Enzyme Puts Brakes On Tumor Growth

"Our ongoing work," Dove recounted, "is to study the genes and molecules that are associated with colon cancer, as covered in the experimental format, and then validate this in human colon cancer. We have this general way of discovering genes that modify the growth rate of colonic tumors in mice, and the famous gene called mom one, which encodes a secretory phospholipase enzyme that makes tumors grow more slowly.

"We're able to discover these genes through the methods of mouse genetics and genomics, then investigate whether this molecule has any role in the growth of human colon cancer. When we've found the genes, with the present power of mouse genomics, we can within a year or two learn what molecule was affected when that gene changed its form from sensitive to resistant.
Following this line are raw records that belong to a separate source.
-- ==== Sys2Proof/Laws/State.lean ====
section
/-! SUPPORT. One lemma per field of the device and update of it: what an update leaves alone. -/

namespace Sys2Proof.Machine

/-! ### wrReg -/

@[simp] theorem Dev.wrReg_time (d : Dev) (a : Nat) (v : BitVec 32) : (d.wrReg a v).time = d.time := rfl
@[simp] theorem Dev.wrReg_mem (d : Dev) (a : Nat) (v : BitVec 32) : (d.wrReg a v).mem = d.mem := rfl
@[simp] theorem Dev.wrReg_ecc (d : Dev) (a : Nat) (v : BitVec 32) : (d.wrReg a v).ecc = d.ecc := rfl
@[simp] theorem Dev.wrReg_icache (d : Dev) (a : Nat) (v : BitVec 32) : (d.wrReg a v).icache = d.icache := rfl
@[simp] theorem Dev.wrReg_cores (d : Dev) (a : Nat) (v : BitVec 32) : (d.wrReg a v).cores = d.cores := rfl
@[simp] theorem Dev.wrReg_scan (d : Dev) (a : Nat) (v : BitVec 32) : (d.wrReg a v).scan = d.scan := rfl
@[simp] theorem Dev.wrReg_prog (d : Dev) (a : Nat) (v : BitVec 32) : (d.wrReg a v).prog = d.prog := rfl
@[simp] theorem Dev.wrReg_axes (d : Dev) (a : Nat) (v : BitVec 32) : (d.wrReg a v).axes = d.axes := rfl
@[simp] theorem Dev.wrReg_groups (d : Dev) (a : Nat) (v : BitVec 32) : (d.wrReg a v).groups = d.groups := rfl
@[simp] theorem Dev.wrReg_mule (d : Dev) (a : Nat) (v : BitVec 32) : (d.wrReg a v).mule = d.mule := rfl
@[simp] theorem Dev.wrReg_rings (d : Dev) (a : Nat) (v : BitVec 32) : (d.wrReg a v).rings = d.rings := rfl
@[simp] theorem Dev.wrReg_tm (d : Dev) (a : Nat) (v : BitVec 32) : (d.wrReg a v).tm = d.tm := rfl
@[simp] theorem Dev.wrReg_sys (d : Dev) (a : Nat) (v : BitVec 32) : (d.wrReg a v).sys = d.sys := rfl
@[simp] theorem Dev.wrReg_hen (d : Dev) (a : Nat) (v : BitVec 32) : (d.wrReg a v).hen = d.hen := rfl
@[simp] theorem Dev.wrReg_nv (d : Dev) (a : Nat) (v : BitVec 32) : (d.wrReg a v).nv = d.nv := rfl
@[simp] theorem Dev.wrReg_key (d : Dev) (a : Nat) (v : BitVec 32) : (d.wrReg a v).key = d.key := rfl
@[simp] theorem Dev.wrReg_hif (d : Dev) (a : Nat) (v : BitVec 32) : (d.wrReg a v).hif = d.hif := rfl
@[simp] theorem Dev.wrReg_pair (d : Dev) (a : Nat) (v : BitVec 32) : (d.wrReg a v).pair = d.pair := rfl
@[simp] theorem Dev.wrReg_can (d : Dev) (a : Nat) (v : BitVec 32) : (d.wrReg a v).can = d.can := rfl
@[simp] theorem Dev.wrReg_fio (d : Dev) (a : Nat) (v : BitVec 32) : (d.wrReg a v).fio = d.fio := rfl
@[simp] theorem Dev.wrReg_bk (d : Dev) (a : Nat) (v : BitVec 32) : (d.wrReg a v).bk = d.bk := rfl
@[simp] theorem Dev.wrReg_fab (d : Dev) (a : Nat) (v : BitVec 32) : (d.wrReg a v).fab = d.fab := rfl
@[simp] theorem Dev.wrReg_out (d : Dev) (a : Nat) (v : BitVec 32) : (d.wrReg a v).out = d.out := rfl

/-! ### put -/

@[simp] theorem Dev.put_time (d : Dev) (f : Fld) (n : Nat) : (d.put f n).time = d.time := rfl
@[simp] theorem Dev.put_mem (d : Dev) (f : Fld) (n : Nat) : (d.put f n).mem = d.mem := rfl
@[simp] theorem Dev.put_ecc (d : Dev) (f : Fld) (n : Nat) : (d.put f n).ecc = d.ecc := rfl
@[simp] theorem Dev.put_icache (d : Dev) (f : Fld) (n : Nat) : (d.put f n).icache = d.icache := rfl
@[simp] theorem Dev.put_cores (d : Dev) (f : Fld) (n : Nat) : (d.put f n).cores = d.cores := rfl
@[simp] theorem Dev.put_scan (d : Dev) (f : Fld) (n : Nat) : (d.put f n).scan = d.scan := rfl
@[simp] theorem Dev.put_prog (d : Dev) (f : Fld) (n : Nat) : (d.put f n).prog = d.prog := rfl
@[simp] theorem Dev.put_axes (d : Dev) (f : Fld) (n : Nat) : (d.put f n).axes = d.axes := rfl
@[simp] theorem Dev.put_groups (d : Dev) (f : Fld) (n : Nat) : (d.put f n).groups = d.groups := rfl
@[simp] theorem Dev.put_mule (d : Dev) (f : Fld) (n : Nat) : (d.put f n).mule = d.mule := rfl
@[simp] theorem Dev.put_rings (d : Dev) (f : Fld) (n : Nat) : (d.put f n).rings = d.rings := rfl
@[simp] theorem Dev.put_tm (d : Dev) (f : Fld) (n : Nat) : (d.put f n).tm = d.tm := rfl
@[simp] theorem Dev.put_sys (d : Dev) (f : Fld) (n : Nat) : (d.put f n).sys = d.sys := rfl
@[simp] theorem Dev.put_hen (d : Dev) (f : Fld) (n : Nat) : (d.put f n).hen = d.hen := rfl
@[simp] theorem Dev.put_nv (d : Dev) (f : Fld) (n : Nat) : (d.put f n).nv = d.nv := rfl
@[simp] theorem Dev.put_key (d : Dev) (f : Fld) (n : Nat) : (d.put f n).key = d.key := rfl
@[simp] theorem Dev.put_hif (d : Dev) (f : Fld) (n : Nat) : (d.put f n).hif = d.hif := rfl
@[simp] theorem Dev.put_pair (d : Dev) (f : Fld) (n : Nat) : (d.put f n).pair = d.pair := rfl
@[simp] theorem Dev.put_can (d : Dev) (f : Fld) (n : Nat) : (d.put f n).can = d.can := rfl
@[simp] theorem Dev.put_fio (d : Dev) (f : Fld) (n : Nat) : (d.put f n).fio = d.fio := rfl
@[simp] theorem Dev.put_bk (d : Dev) (f : Fld) (n : Nat) : (d.put f n).bk = d.bk := rfl
@[simp] theorem Dev.put_fab (d : Dev) (f : Fld) (n : Nat) : (d.put f n).fab = d.fab := rfl
@[simp] theorem Dev.put_out (d : Dev) (f : Fld) (n : Nat) : (d.put f n).out = d.out := rfl

/-! ### setF -/

@[simp] theorem Dev.setF_time (d : Dev) (f : Fld) : (d.setF f).time = d.time := rfl
@[simp] theorem Dev.setF_mem (d : Dev) (f : Fld) : (d.setF f).mem = d.mem := rfl
@[simp] theorem Dev.setF_ecc (d : Dev) (f : Fld) : (d.setF f).ecc = d.ecc := rfl
@[simp] theorem Dev.setF_icache (d : Dev) (f : Fld) : (d.setF f).icache = d.icache := rfl
@[simp] theorem Dev.setF_cores (d : Dev) (f : Fld) : (d.setF f).cores = d.cores := rfl
@[simp] theorem Dev.setF_scan (d : Dev) (f : Fld) : (d.setF f).scan = d.scan := rfl
@[simp] theorem Dev.setF_prog (d : Dev) (f : Fld) : (d.setF f).prog = d.prog := rfl
@[simp] theorem Dev.setF_axes (d : Dev) (f : Fld) : (d.setF f).axes = d.axes := rfl
@[simp] theorem Dev.setF_groups (d : Dev) (f : Fld) : (d.setF f).groups = d.groups := rfl
@[simp] theorem Dev.setF_mule (d : Dev) (f : Fld) : (d.setF f).mule = d.mule := rfl
@[simp] theorem Dev.setF_rings (d : Dev) (f : Fld) : (d.setF f).rings = d.rings := rfl
@[simp] theorem Dev.setF_tm (d : Dev) (f : Fld) : (d.setF f).tm = d.tm := rfl
@[simp] theorem Dev.setF_sys (d : Dev) (f : Fld) : (d.setF f).sys = d.sys := rfl
@[simp] theorem Dev.setF_hen (d : Dev) (f : Fld) : (d.setF f).hen = d.hen := rfl
@[simp] theorem Dev.setF_nv (d : Dev) (f : Fld) : (d.setF f).nv = d.nv := rfl
@[simp] theorem Dev.setF_key (d : Dev) (f : Fld) : (d.setF f).key = d.key := rfl
@[simp] theorem Dev.setF_hif (d : Dev) (f : Fld) : (d.setF f).hif = d.hif := rfl
@[simp] theorem Dev.setF_pair (d : Dev) (f : Fld) : (d.setF f).pair = d.pair := rfl
@[simp] theorem Dev.setF_can (d : Dev) (f : Fld) : (d.setF f).can = d.can := rfl
@[simp] theorem Dev.setF_fio (d : Dev) (f : Fld) : (d.setF f).fio = d.fio := rfl
@[simp] theorem Dev.setF_bk (d : Dev) (f : Fld) : (d.setF f).bk = d.bk := rfl
@[simp] theorem Dev.setF_fab (d : Dev) (f : Fld) : (d.setF f).fab = d.fab := rfl
@[simp] theorem Dev.setF_out (d : Dev) (f : Fld) : (d.setF f).out = d.out := rfl

/-! ### clrF -/

@[simp] theorem Dev.clrF_time (d : Dev) (f : Fld) : (d.clrF f).time = d.time := rfl
@[simp] theorem Dev.clrF_mem (d : Dev) (f : Fld) : (d.clrF f).mem = d.mem := rfl
@[simp] theorem Dev.clrF_ecc (d : Dev) (f : Fld) : (d.clrF f).ecc = d.ecc := rfl
@[simp] theorem Dev.clrF_icache (d : Dev) (f : Fld) : (d.clrF f).icache = d.icache := rfl
@[simp] theorem Dev.clrF_cores (d : Dev) (f : Fld) : (d.clrF f).cores = d.cores := rfl
@[simp] theorem Dev.clrF_scan (d : Dev) (f : Fld) : (d.clrF f).scan = d.scan := rfl
@[simp] theorem Dev.clrF_prog (d : Dev) (f : Fld) : (d.clrF f).prog = d.prog := rfl
@[simp] theorem Dev.clrF_axes (d : Dev) (f : Fld) : (d.clrF f).axes = d.axes := rfl
@[simp] theorem Dev.clrF_groups (d : Dev) (f : Fld) : (d.clrF f).groups = d.groups := rfl
@[simp] theorem Dev.clrF_mule (d : Dev) (f : Fld) : (d.clrF f).mule = d.mule := rfl
@[simp] theorem Dev.clrF_rings (d : Dev) (f : Fld) : (d.clrF f).rings = d.rings := rfl
@[simp] theorem Dev.clrF_tm (d : Dev) (f : Fld) : (d.clrF f).tm = d.tm := rfl
@[simp] theorem Dev.clrF_sys (d : Dev) (f : Fld) : (d.clrF f).sys = d.sys := rfl
@[simp] theorem Dev.clrF_hen (d : Dev) (f : Fld) : (d.clrF f).hen = d.hen := rfl
@[simp] theorem Dev.clrF_nv (d : Dev) (f : Fld) : (d.clrF f).nv = d.nv := rfl
@[simp] theorem Dev.clrF_key (d : Dev) (f : Fld) : (d.clrF f).key = d.key := rfl
@[simp] theorem Dev.clrF_hif (d : Dev) (f : Fld) : (d.clrF f).hif = d.hif := rfl
@[simp] theorem Dev.clrF_pair (d : Dev) (f : Fld) : (d.clrF f).pair = d.pair := rfl
@[simp] theorem Dev.clrF_can (d : Dev) (f : Fld) : (d.clrF f).can = d.can := rfl
@[simp] theorem Dev.clrF_fio (d : Dev) (f : Fld) : (d.clrF f).fio = d.fio := rfl
@[simp] theorem Dev.clrF_bk (d : Dev) (f : Fld) : (d.clrF f).bk = d.bk := rfl
@[simp] theorem Dev.clrF_fab (d : Dev) (f : Fld) : (d.clrF f).fab = d.fab := rfl
@[simp] theorem Dev.clrF_out (d : Dev) (f : Fld) : (d.clrF f).out = d.out := rfl

/-! ### incr -/

@[simp] theorem Dev.incr_time (d : Dev) (f : Fld) : (d.incr f).time = d.time := rfl
@[simp] theorem Dev.incr_mem (d : Dev) (f : Fld) : (d.incr f).mem = d.mem := rfl
@[simp] theorem Dev.incr_ecc (d : Dev) (f : Fld) : (d.incr f).ecc = d.ecc := rfl
@[simp] theorem Dev.incr_icache (d : Dev) (f : Fld) : (d.incr f).icache = d.icache := rfl
@[simp] theorem Dev.incr_cores (d : Dev) (f : Fld) : (d.incr f).cores = d.cores := rfl
@[simp] theorem Dev.incr_scan (d : Dev) (f : Fld) : (d.incr f).scan = d.scan := rfl
@[simp] theorem Dev.incr_prog (d : Dev) (f : Fld) : (d.incr f).prog = d.prog := rfl
@[simp] theorem Dev.incr_axes (d : Dev) (f : Fld) : (d.incr f).axes = d.axes := rfl
@[simp] theorem Dev.incr_groups (d : Dev) (f : Fld) : (d.incr f).groups = d.groups := rfl
@[simp] theorem Dev.incr_mule (d : Dev) (f : Fld) : (d.incr f).mule = d.mule := rfl
@[simp] theorem Dev.incr_rings (d : Dev) (f : Fld) : (d.incr f).rings = d.rings := rfl
@[simp] theorem Dev.incr_tm (d : Dev) (f : Fld) : (d.incr f).tm = d.tm := rfl
@[simp] theorem Dev.incr_sys (d : Dev) (f : Fld) : (d.incr f).sys = d.sys := rfl
@[simp] theorem Dev.incr_hen (d : Dev) (f : Fld) : (d.incr f).hen = d.hen := rfl
@[simp] theorem Dev.incr_nv (d : Dev) (f : Fld) : (d.incr f).nv = d.nv := rfl
@[simp] theorem Dev.incr_key (d : Dev) (f : Fld) : (d.incr f).key = d.key := rfl
@[simp] theorem Dev.incr_hif (d : Dev) (f : Fld) : (d.incr f).hif = d.hif := rfl
@[simp] theorem Dev.incr_pair (d : Dev) (f : Fld) : (d.incr f).pair = d.pair := rfl
@[simp] theorem Dev.incr_can (d : Dev) (f : Fld) : (d.incr f).can = d.can := rfl
@[simp] theorem Dev.incr_fio (d : Dev) (f : Fld) : (d.incr f).fio = d.fio := rfl
@[simp] theorem Dev.incr_bk (d : Dev) (f : Fld) : (d.incr f).bk = d.bk := rfl
@[simp] theorem Dev.incr_fab (d : Dev) (f : Fld) : (d.incr f).fab = d.fab := rfl
@[simp] theorem Dev.incr_out (d : Dev) (f : Fld) : (d.incr f).out = d.out := rfl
If you have a molecule of interest, as we are doing with clusterin, we can make mice that are deficient in that molecule, and ask whether the disease is affected when the molecule is affected.

"If we alter that molecule we change the colon cancer phenotype," he said. "That's our overall strategy. It's really empowered by the power of the mouse and human genome sequences becoming available. All of this strategy is made much more feasible by the establishment of these two genome sequences."

A final question: Might a simple CRC blood test replace colonoscopy in whole or part? "We'd like to get to that point," Dove replied. "It's a very important goal for the field. We're not promising that we will get there," he concluded, "but we have blood tests very much in mind."